• [Exercise goal] Locate the word "segment" in the entries below, then gather every line that holds it.

• [Exercise material]
-- ==== Sys2Proof/Machine/Engine.lean ====
section
/-! DEFINITION. The operations under way, beat by beat: what each reads in a beat, what it forms, what lands (R73, R134, R147, R171
to R177, R195, R197, R230), the bank ports they share (R65) and the faults they meet (R173, R174, R226). -/

namespace Sys2Proof.Machine

/-- What a tower's execute engine sees of its segment: the image, its program, the beat, what was latched at release
(R187, R212), and HERITAGE. -/
structure TEnv where
  im : Image
  prog : TowerProg
  now : Nat
  latches : List Latch
  chain : List Nat
  rules : List Nat
  own : Seeding
deriving DecidableEq, Repr

/-- HERITAGE of the segment (R149). -/
def TEnv.heritage (e : TEnv) : Bool := e.own.heritage

/-- What the issue of a bundle or a beat of its operations gives besides the tower: reports in element order with the operation's
number, events as (code, three arguments), pages written and suppressed as (member, group, pages), singular marks as (member, group,
slot), the beats of array and lane counted; and of a beat the execute accesses made, the banks that lanes read, whether the lane's
multiply unit is taken (R172), and faults. -/
structure BOut where
  t : Tower
  reports : List (Nat × Report)
  events : List (Nat × Nat × Nat × Nat)
  pages : List (Nat × Nat × Nat)
  frozen : List (Nat × Nat × Nat)
  singular : List (Nat × Nat × Nat)
  arrayBeats : Nat
  laneBeats : Nat
  uses : List (OpId × PortUse)
  lanes : List Nat
  paired : Bool
  faults : List TFault
deriving DecidableEq, Repr

def BOut.of (t : Tower) : BOut := ⟨t, [], [], [], [], [], 0, 0, [], [], false, []⟩

/-- Execute accesses of an operation in the beat (R65). -/
def BOut.use (o : BOut) (op : OpId) (us : List PortUse) : BOut := { o with uses := o.uses ++ us.map (fun u => (op, u)) }

/-- The operation goes on after the beat. -/
def BOut.keep (o : BOut) (j : Job) : BOut := { o with t := { o.t with jobs := o.t.jobs ++ [j] } }

/-- Writes to come. -/
def BOut.land (o : BOut) (ws : List LandWrite) : BOut := { o with t := { o.t with landing := o.t.landing ++ ws } }

/-- The operation meets a fault in the beat. -/
def BOut.fault (o : BOut) (op : OpId) (code : Nat) : BOut :=
  { o with faults := o.faults ++ [⟨code, op.slot, op.item, op.bundle, op.sched⟩] }

/-- Storage errors that an operation's reads of group `g` bring to light (R156). -/
def BOut.check (o : BOut) (g : Nat) (sel : Nat → Bool) : BOut :=
  let r := (o.t.group g).check sel
  { o with t := o.t.setGroup g r.1, events := o.events ++ r.2.map (fun x => if x.1 = 0x010C then (x.1, 0, g, x.2) else (x.1, 0, 0, 0)) }

/-- The same for a group or, in Spire order, its pair. -/
def BOut.checks (o : BOut) (spire : Bool) (g : Nat) (sel : Nat → Bool) : BOut :=
  if spire then (o.check g sel).check (g + 1) sel else o.check g sel

/-! The delta lane. -/

/-- The PASS's input row-plane as read, decoded (R169). -/
def PassJob.elem (j : PassJob) (fmt r p k : Nat) : Num := decodeFmt fmt (element (j.ins.get 0 (4 * r + p)) (fmtBits fmt) k)

/-- The contribution so far to row `r`. -/
def PassJob.delta (j : PassJob) (r : Nat) : List (Nat × Acc) := ((j.deltas.find? (·.1 = r)).map (·.2.2)).getD []

/-- The row's contribution, or its pair's inputs, are late (R172): 0x010E in beat b_r + 4. -/
def Lane.late (l : Lane) (h : DHeader) (next : Option (Nat × Nat)) (n : Nat) : Bool :=
  !h.noAdd && (match next with
    | some p => (List.range l.c.rows).any (fun r => decide (p.1 ≤ r ∧ l.c.lastPlane r + 4 = n))
    | none => false)

/-- Pair (`r`, `k`) can be taken in beat `n` (R172). -/
def Lane.ready (l : Lane) (h : DHeader) (d : DRec) (r k n : Nat) : Bool :=
  decide (k < l.ents.length) && decide ((if h.turned then l.c.inputAt r d.plane else l.c.inputAt r (l.c.planes - 1)) ≤ n)
    && (!l.c.sample || l.rows.any (·.1 = r))

/-- The lane takes the pair (`r`, `k`) (R169, R172, R175); the last pair of a record sets its gradient run to be read (R176). -/
def PassJob.takePair (j : PassJob) (l : Lane) (h : DHeader) (rs : List DRec) (r k n : Nat) : PassJob × Lane :=
  let d := rs.getD k (dRec 0)
  let es := l.ents.getD k []
  let inp (p i : Nat) : Num := j.elem l.c.inFmt r p i
  let j := if h.noAdd then j
    else { j with deltas := j.deltas.filter (·.1 ≠ r) ++ [(r, n, contribution l.c h d inp es (j.delta r))] }
  let l' := { l with next := (r, k + 1) }
  let l' := if l.c.sample then
      let x := ((l.rows.find? (·.1 = r)).map (·.2)).getD (0, .zero)
      let old := ((l.parts.find? (·.1 = k)).map (·.2)).getD []
      let more := (List.range' (r + 1) (l.c.rows - (r + 1))).any d.covers
      { l' with
        parts := l.parts.filter (·.1 ≠ k) ++ [(k, samplePartials h d inp x.1 x.2 es old)]
        runs := if more then l.runs else l.runs ++ (blocksAt d.grad (roundUp (8 * d.quota) 64)).map (fun b => (k, b)) }
    else l'
  (j, l')

/-- The blocks that row `r` of a SAMPLE needs (R171), by twice the address and 1 more for the block of its factor. -/
def Lane.rowKeys (l : Lane) (h : DHeader) (r : Nat) : List Nat :=
  (blocksAt (adrStep l.c.src l.c.srcStep r) (16 * fmtBits h.xfmt)).map (2 * ·)
    ++ (if h.rscaleEn then [2 * ((h.rscale + 4 * r) / 256 * 256) + 1] else [])

/-- All blocks of SAMPLE row `r` are read. -/
def Lane.rowDone (l : Lane) (h : DHeader) (r : Nat) : Lane :=
  let bs := (l.src.filter (fun x => x.1 % 2 = 0)).map (fun x => (x.1 / 2, x.2))
  let fs := (l.src.filter (fun x => x.1 % 2 = 1)).map (fun x => (x.1 / 2, x.2))
  { l with rows := l.rows ++ [(r, blkRead bs (adrStep l.c.src l.c.srcStep r) (16 * fmtBits h.xfmt),
      if h.rscaleEn then decode32 (blkRead fs (h.rscale + 4 * r) 4) else fInt 1)] }

/-- A lane read of the 256-byte block at `a` (R171). -/
def BOut.laneRead (o : BOut) (op : OpId) (a : Nat) : BOut :=
  { o.use op [⟨bankOf a, false⟩] with lanes := o.lanes ++ [bankOf a] }

/-- SAMPLE's reads of a beat (R171): its rows in order, each from the start of its first row-plane. -/
def Lane.sources (h : DHeader) (rs : List DRec) (op : OpId) (n : Nat) : Nat → Lane × BOut → Lane × BOut
  | 0, x => x
  | f + 1, (l, o) =>
    match l.srcLeft with
    | key :: ks =>
      if laneFree o.lanes (bankOf (key / 2)) then
        let l := { l with src := l.src ++ [(key, storeRead o.t.store (key / 2) 256)], srcLeft := ks }
        Lane.sources h rs op n f (if ks = [] then l.rowDone h (l.srcNext - 1) else l, o.laneRead op (key / 2))
      else (l, o)
    | [] =>
      match (List.range' l.srcNext (l.c.rows - l.srcNext)).find? (fun r => rs.any (·.covers r)) with
      | none => (l, o)
      | some r =>
        if l.c.rowPlane r 0 ≤ n then
          let keys := l.rowKeys h r
          let l := { l with srcNext := r + 1, src := l.src.filter (fun x => keys.contains x.1)
                            srcLeft := keys.filter (fun k => !l.src.any (·.1 = k)) }
          Lane.sources h rs op n f (if l.srcLeft = [] then l.rowDone h r else l, o)
        else (l, o)

/-- The first beat in which the lane may write a block again: one block a beat (R176). -/
def laneWriteFrom (t : Tower) : Nat := ((t.landing.filter (fun w => w.op.slot = 2)).map (fun w => w.beat + 1)).foldl max 0

/-- The gradient-run reads of a beat, each with the write that follows it four beats later or more (R176). -/
def Lane.readRuns (rs : List DRec) (op : OpId) (n : Nat) : Nat → Lane × BOut → Lane × BOut
  | 0, x => x
  | f + 1, (l, o) =>
    match l.runs with
    | (k, b) :: xs =>
      if laneFree o.lanes (bankOf b) then
        let d := rs.getD k (dRec 0)
        let ps := ((l.parts.find? (·.1 = k)).map (·.2)).getD []
        let p := runPart d b
        let w : LandWrite := ⟨op, max (n + 4) (laneWriteFrom o.t), none, p.1, p.2, sampleRun o.t.store d ps b, d.member + 1, true⟩
        let o := o.laneRead op b
        if runTagsOk o.t.tags d b then Lane.readRuns rs op n f ({ l with runs := xs }, o.land [w])
        else (l, o.fault op 0x010F)
      else (l, o)
    | [] => (l, o)

/-- The lane turns to record `idx`, whose table block it has read: the headers it lacks and the slot blocks are to be read (R171). -/
def Lane.begin (l : Lane) (d : DRec) : Lane :=
  let kept := l.heads.filter (fun x => (recPages d).contains x.1)
  { l with
    begun := true, pages := kept, slots := []
    left := ((recPages d).filter (fun p => !kept.any (·.1 = p))).map (fun p => ⟨1, p⟩) ++ (recSlotBlocks d).map (fun b => ⟨2, b⟩) }

/-- A table block is read (R167, R168, R173): the lane faults with 0x010E on a bad header or record; the row checks of its records
begin. -/
def Lane.readTable (l : Lane) (op : OpId) (n : Nat) (o : BOut) : Lane × BOut :=
  let b := l.c.tableBlock l.idx
  let first := l.tabs = []
  let l := { l with tabs := l.tabs ++ [(b, storeRead o.t.store b 256)] }
  let o := o.laneRead op b
  let h := l.header o.t.store
  let rs := l.records o.t.store
  let n0 := (rs.zipIdx.filter (fun e => decide (l.c.tableBlock e.2 < b))).length
  let n1 := (rs.zipIdx.filter (fun e => decide (l.c.tableBlock e.2 ≤ b))).length
  if (first && hdrBad l.c h) || anyRecBad l.c h (rs.take n1) n0 then (l, o.fault op 0x010E)
  else (l.begin (rs.getD l.idx (dRec 0)), { o with t := { o.t with
    checks := o.t.checks ++ (l.c.recsIn b rs).map (fun d =>
      (⟨n + 64, l.c.rowA + d.row0, d.rows, d.member, op.item, op.bundle, op.sched⟩ : RowCheck)) } })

• [Expected answer]
/-- What a tower's execute engine sees of its segment: the image, its program, the beat, what was latched at release
/-- HERITAGE of the segment (R149). -/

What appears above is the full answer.